### Work required
Stopping at the line that holds "def Obligations.StepTakesFrontCommand : Prop", repeat the lines below exactly, starting from the very first and including that final line.

### Records for this exercise
§

-- ==== Sys2Proof/Certificates/Slice0/Obligations.lean ====
section
/-! DEFINITION. The statements for the provers, from the numbered rules of spec/. -/

set_option autoImplicit false

open Sys2Proof Sys2Proof.Machine

/-! ### The queue of commands and the reset pin -/

/-- A step takes the command at the front of the queue and runs it with the queue's rest. -/
def Obligations.StepTakesFrontCommand : Prop :=
  ∀ (c : Instr) (rest : List Instr) (s : State),
    step { s with pending := c :: rest } = exec c { s with pending := rest }

/-- The values that the spec gives for pin reset: the memory agent, the attention state and the lock (R19, R21,
R138), the SA lines and the streams (R35, R43), the zones and the carrying view (R48, R64), the decoder (R78), the
bass manager (R88), the gain stage (R108), the knob decoder (R109), the delay pool (R121), the modules and the clock
(R125, R135), the measurement unit (R154), the front-end line (R161), the tuner (R177) and the station decoder
(R186), and in each slot the reset word of its row (R141, R192). Values that the spec does not give are not said here.
Rests on the model's choice in log 53 (the mark of the device record, which the measurement unit sets as RSTN
rises). -/
def Obligations.ResetStateHoldsStatedValues : Prop :=
  let s := State.reset
  s.agent.port = .free ∧ s.agent.held = none ∧ s.agent.queue = [] ∧ s.agent.restore = some ⟨.full, 0⟩
    ∧ s.att = ⟨0, 0, 0, .none⟩ ∧ s.dirty = [.device] ∧ s.lock = .locked ∧ s.clock = .unproven
    ∧ s.audioStarted = false ∧ s.meterTimer = false
    ∧ (∀ l, let x := s.sa.get l
        x.lock = .noClock ∧ x.runClass = none ∧ x.runCount = 0 ∧ x.otherRun = 0 ∧ x.misses = 0
          ∧ x.lockedClass = none ∧ x.npcmTaken = false ∧ x.npcmTimer = true ∧ x.conv = .empty
          ∧ x.format = .stereo ∧ x.edges = 0)
    ∧ (∀ m, let x := s.ms.get m
        x.state = .stopped ∧ x.drain = 0 ∧ x.buffer = [] ∧ x.starvations = 0 ∧ x.conv = .empty
          ∧ x.baseLo = 0 ∧ x.baseHi = 0 ∧ x.size = 64 ∧ x.channels = 2 ∧ x.width = 16 ∧ x.rate = 2 ∧ x.fill = 0)
    ∧ (∀ z, let r := s.zones.get z
        r.state = .silent ∧ r.connected = none ∧ r.pending = none ∧ r.fade = -320 ∧ r.gateOpen = false
          ∧ r.held.decode = false ∧ r.held.speakers = false ∧ r.held.delay = false ∧ r.fadeRate = 4
          ∧ r.waitLimit = 3000 ∧ r.waited = 0 ∧ r.noSignal = false)
    ∧ (∀ src, s.view.get src = false)
    ∧ s.dec.active = .direct ∧ s.dec.staged = .direct ∧ s.dec.speed = .normal ∧ s.dec.env = ⟨0, 0, 0, 0⟩
    ∧ s.dec.sums = ⟨0, 0, 0, 0⟩ ∧ s.dec.frames = 0
    ∧ (∀ ch, s.dec.stagedTerms.get ch = 0 ∧ s.dec.activeTerms.get ch = 0)
    ∧ s.bass.staged = ⟨.small, .small, .small, .absent, .absent, true, 2⟩ ∧ s.bass.active = s.bass.staged
    ∧ (∀ ch, s.bass.filters.get ch = .zero)
    ∧ (∀ z, (s.gain.zones.get z).volume = -120 ∧ (s.gain.zones.get z).mute = false
        ∧ (s.gain.zones.get z).maxVolume = 0)
    ∧ (∀ ch, (s.gain.chans.get ch).applied = -320 ∧ coeff (s.gain.chans.get ch).applied = 0
        ∧ (s.gain.chans.get ch).peak = 0 ∧ (s.gain.chans.get ch).clip = false ∧ s.gain.trims.get ch = 0)
    ∧ (∀ src, s.gain.srcTrims.get src = 0)
    ∧ s.knob.a.taken = none ∧ s.knob.b.taken = none ∧ s.knob.reference = none
    ∧ s.knob.zone = .z1 ∧ s.knob.step = 2 ∧ s.knob.acc = 0
    ∧ (∀ ch, s.pool.dist.get ch = 300)
    ∧ s.pool.presence = ⟨true, true, true, true, true, true, false, false, false, false⟩
    ∧ (∀ ch, s.pool.active.len.get ch = 0 ∧ s.pool.staged.len.get ch = 0 ∧ s.pool.lines.get ch = [])
    ∧ (∀ z, s.pool.lipsync.get z = 0 ∧ s.pool.active.grant.get z = 0 ∧ s.pool.staged.grant.get z = 0
        ∧ s.pool.alloc.get z = .settled)
    ∧ (∀ m, (s.mods.get m).state = .off ∧ (s.mods.get m).enable = true ∧ (s.mods.get m).order = false
        ∧ (s.mods.get m).cause = .none ∧ (s.mods.get m).tripEntry = 0 ∧ (s.mods.get m).derate = 0)
    ∧ s.meas.seqLen = 12 ∧ s.meas.entries.length = 16
    ∧ (∀ e ∈ s.meas.entries, e.code = none ∧ e.count = 0 ∧ e.violation = false)
    ∧ s.meas.roundRobin = false ∧ s.meas.position = 0 ∧ s.meas.queue = [.selfCheck false]
    ∧ s.meas.onDemandCount = 0 ∧ s.meas.hostStatus = .none ∧ s.meas.hostInput = 0 ∧ s.meas.hostDivider = 1
    ∧ s.meas.hostCode = 0 ∧ s.meas.hostCount = 0 ∧ s.meas.result = .running ∧ s.meas.refCode = 0
    ∧ s.meas.halfRefCode = 0 ∧ s.meas.conv = none
    ∧ s.fe.txFrames = [] ∧ s.fe.rxQueue = [] ∧ s.fe.assembler = .hunt ∧ s.fe.outstanding = none
    ∧ s.fe.pending = none ∧ s.fe.responseTimer = false ∧ s.fe.divisor = 40 ∧ s.fe.divisorSetting = 40
    ∧ s.tun.state = .off ∧ s.tun.settleTimer = false ∧ s.tun.readingTimer = false ∧ s.tun.queryTimer = false
    ∧ s.tun.verifyTimer = false ∧ s.tun.backoff = false ∧ s.tun.expected = none ∧ s.tun.stereo = true
    ∧ s.tun.lowRun = 0 ∧ s.tun.highRun = 0 ∧ s.tun.pilot = false ∧ s.tun.weak = 0 ∧ s.tun.transfer = .none
    ∧ s.tun.seekThr = 420 ∧ s.tun.blendThr = 360 ∧ s.tun.afThr = 300 ∧ s.tun.afFollow = true
    ∧ s.tun.tunedBand = .fm ∧ s.tun.tunedCode = 0 ∧ s.tun.outcome = .none ∧ s.tun.outcomeCount = 0
    ∧ s.sd.sync = .idle ∧ s.sd.window = [] ∧ s.sd.validCount = 0 ∧ s.sd.badCount = 0
    ∧ s.sd.group = ⟨none, none, none, none⟩ ∧ s.sd.gapTimer = false ∧ s.sd.candidate = .empty
    ∧ s.sd.confirmed = .empty ∧ s.sd.traffic = false ∧ s.sd.speech = false ∧ s.sd.toggleRef = none ∧ s.sd.af = []
    ∧ Content.empty = ⟨none, none, List.replicate 6 none, List.replicate 12 none⟩
    ∧ ∀ sl, slotValue s sl = resetWord sl

/-- The invariants hold at the state after reset. -/
def Obligations.ResetStateMeetsInvariants : Prop :=
  MemoryCanonical State.reset ∧ WriteBackQueueLaw State.reset ∧ MarksInOrder State.reset ∧ ModulesSilent State.reset
    ∧ ModulesPowered State.reset ∧ OrdersOnlyWhileOn State.reset ∧ PoolLaw State.reset.pool
    ∧ AfListLaw State.reset ∧ ZonesLaw State.reset ∧ WaitLimitsInRange State.reset ∧ GainsInRange State.reset

/-- RSTN falls (R2): the outputs are released at once, FTX is high (R161), the port is the host's or free, a
write burst in flight ends at a word cycle `k`, where the words before it stay and those after it are not
written, and a held access is then carried unchanged: a read returns on each enabled lane the byte that memory holds
then, a write changes the enabled lanes alone, and above the memory fitted no byte (log 5). A read burst in flight
leaves memory as it was, with a held access or without. Rests on the model's choices in logs 2, 5, 6, 7, 47 and 64. -/
def Obligations.ResetPinFallsCutsBurst : Prop :=
  ∀ s : State, MemoryCanonical s →
    ∃ t, exec .rstnFall s = .next t
      ∧ t.rstnLow = true ∧ (∀ m, ampEnabled t m = false) ∧ (∀ ch, linkOut t ch = 0)
      ∧ attentionLow t = false ∧ waitLow t = false ∧ (∀ n, ftxLevel t n = true)
      ∧ (s.agent.held = none →
          t = { s with
                rstnLow := true, mem := t.mem, free := t.free,
                agent := { s.agent with port := if s.agent.port = .host then .host else .free } }
            ∧ ((∀ b, s.agent.port = .part b → b.isWrite = false) → ∀ a, t.mem.read a = s.mem.read a)
            ∧ (∀ b, s.agent.port = .part b → b.isWrite = true → b.words ≠ [] →
                b.replaced.length = b.words.length →
                ∃ k, 1 ≤ k ∧ k ≤ b.words.length
                  ∧ (∀ i w, k ≤ i → b.replaced[i]? = some w → t.mem.readWord (b.addr + 2 * i) = w)
                  ∧ (∀ a, a < b.addr + 2 * k ∨ b.addr + 2 * b.words.length ≤ a →
                      t.mem.read a = s.mem.read a)))
      ∧ ∀ h, s.agent.held = some h →
          (∀ b, s.agent.port = .part b → b.isWrite = true → b.replaced.length = b.words.length) →
          t = { s with
              rstnLow := true, mem := t.mem, free := t.free, readData := t.readData,
              agent := { s.agent with
                port := if h.whole = true then .free else .host, held := none,
                lastPart := if h.whole = true then false else s.agent.lastPart } }
          ∧ ∃ cut : Nat → Byte,
              ((∀ b, s.agent.port = .part b → b.isWrite = false) → ∀ a, cut a = s.mem.read a)
              ∧ (∀ b, s.agent.port = .part b → b.isWrite = true → b.words ≠ [] →
                  ∃ k, 1 ≤ k ∧ k ≤ b.words.length
                    ∧ (∀ i w, k ≤ i → b.replaced[i]? = some w →
                        cut (b.addr + 2 * i) = w.extractLsb' 0 8 ∧ cut (b.addr + 2 * i + 1) = w.extractLsb' 8 8)
                    ∧ ∀ a, a < b.addr + 2 * k ∨ b.addr + 2 * b.words.length ≤ a → cut a = s.mem.read a)
              ∧ (h.access.isWrite = false → (∀ a, t.mem.read a = cut a)
                  ∧ (accessAddr h.access < fittedBytes s.strap →
                      (h.access.lanes.lo = true → t.readData.extractLsb' 0 8 = cut (accessAddr h.access))
                        ∧ (h.access.lanes.hi = true → t.readData.extractLsb' 8 8 = cut (accessAddr h.access + 1))))
              ∧ (h.access.isWrite = true → t.readData = s.readData
                  ∧ (fittedBytes s.strap ≤ accessAddr h.access → ∀ a, t.mem.read a = cut a)
                  ∧ (accessAddr h.access < fittedBytes s.strap → ∀ a, t.mem.read a =
                      if h.access.lanes.lo = true ∧ a = accessAddr h.access then h.access.data.extractLsb' 0 8
                      else if h.access.lanes.hi = true ∧ a = accessAddr h.access + 1 then
                        h.access.data.extractLsb' 8 8
                      else cut a))

/-- RSTN rises (R21): every block takes its reset state, the straps are sampled, and what lies outside the
part stays: memory, the levels of the input pins, and a host access on the port. Rests on the model's choices
in logs 3, 8, 23, 39, 40, 53 and 56. -/
def Obligations.ResetPinRisesRestoresReset : Prop :=
  ∀ (aps1 aps0 : Bool) (s : State), ∃ t, exec (.rstnRise aps1 aps0) s = .next t
    ∧ t = { State.reset with
        pending := s.pending, strap := (aps1, aps0), mem := s.mem, readData := s.readData,
        agent := { State.reset.agent with port := if s.agent.port = .host then .host else .free },
        sa := t.sa, knob := t.knob, mods := t.mods, free := s.free }
    ∧ (∀ l, t.sa.get l = { State.reset.sa.get l with npcmPin := (s.sa.get l).npcmPin })
    ∧ t.knob = { State.reset.knob with
        a := { State.reset.knob.a with pin := s.knob.a.pin }
        b := { State.reset.knob.b with pin := s.knob.b.pin } }
    ∧ (∀ m, t.mods.get m = { State.reset.mods.get m with fltPin := (s.mods.get m).fltPin })
    ∧ (∀ a, t.mem.read a = s.mem.read a)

§

### Answer to the exercise
-- ==== Sys2Proof/Certificates/Slice0/Obligations.lean ====
section
/-! DEFINITION. The statements for the provers, from the numbered rules of spec/. -/

set_option autoImplicit false

open Sys2Proof Sys2Proof.Machine

/-! ### The queue of commands and the reset pin -/

/-- A step takes the command at the front of the queue and runs it with the queue's rest. -/
def Obligations.StepTakesFrontCommand : Prop :=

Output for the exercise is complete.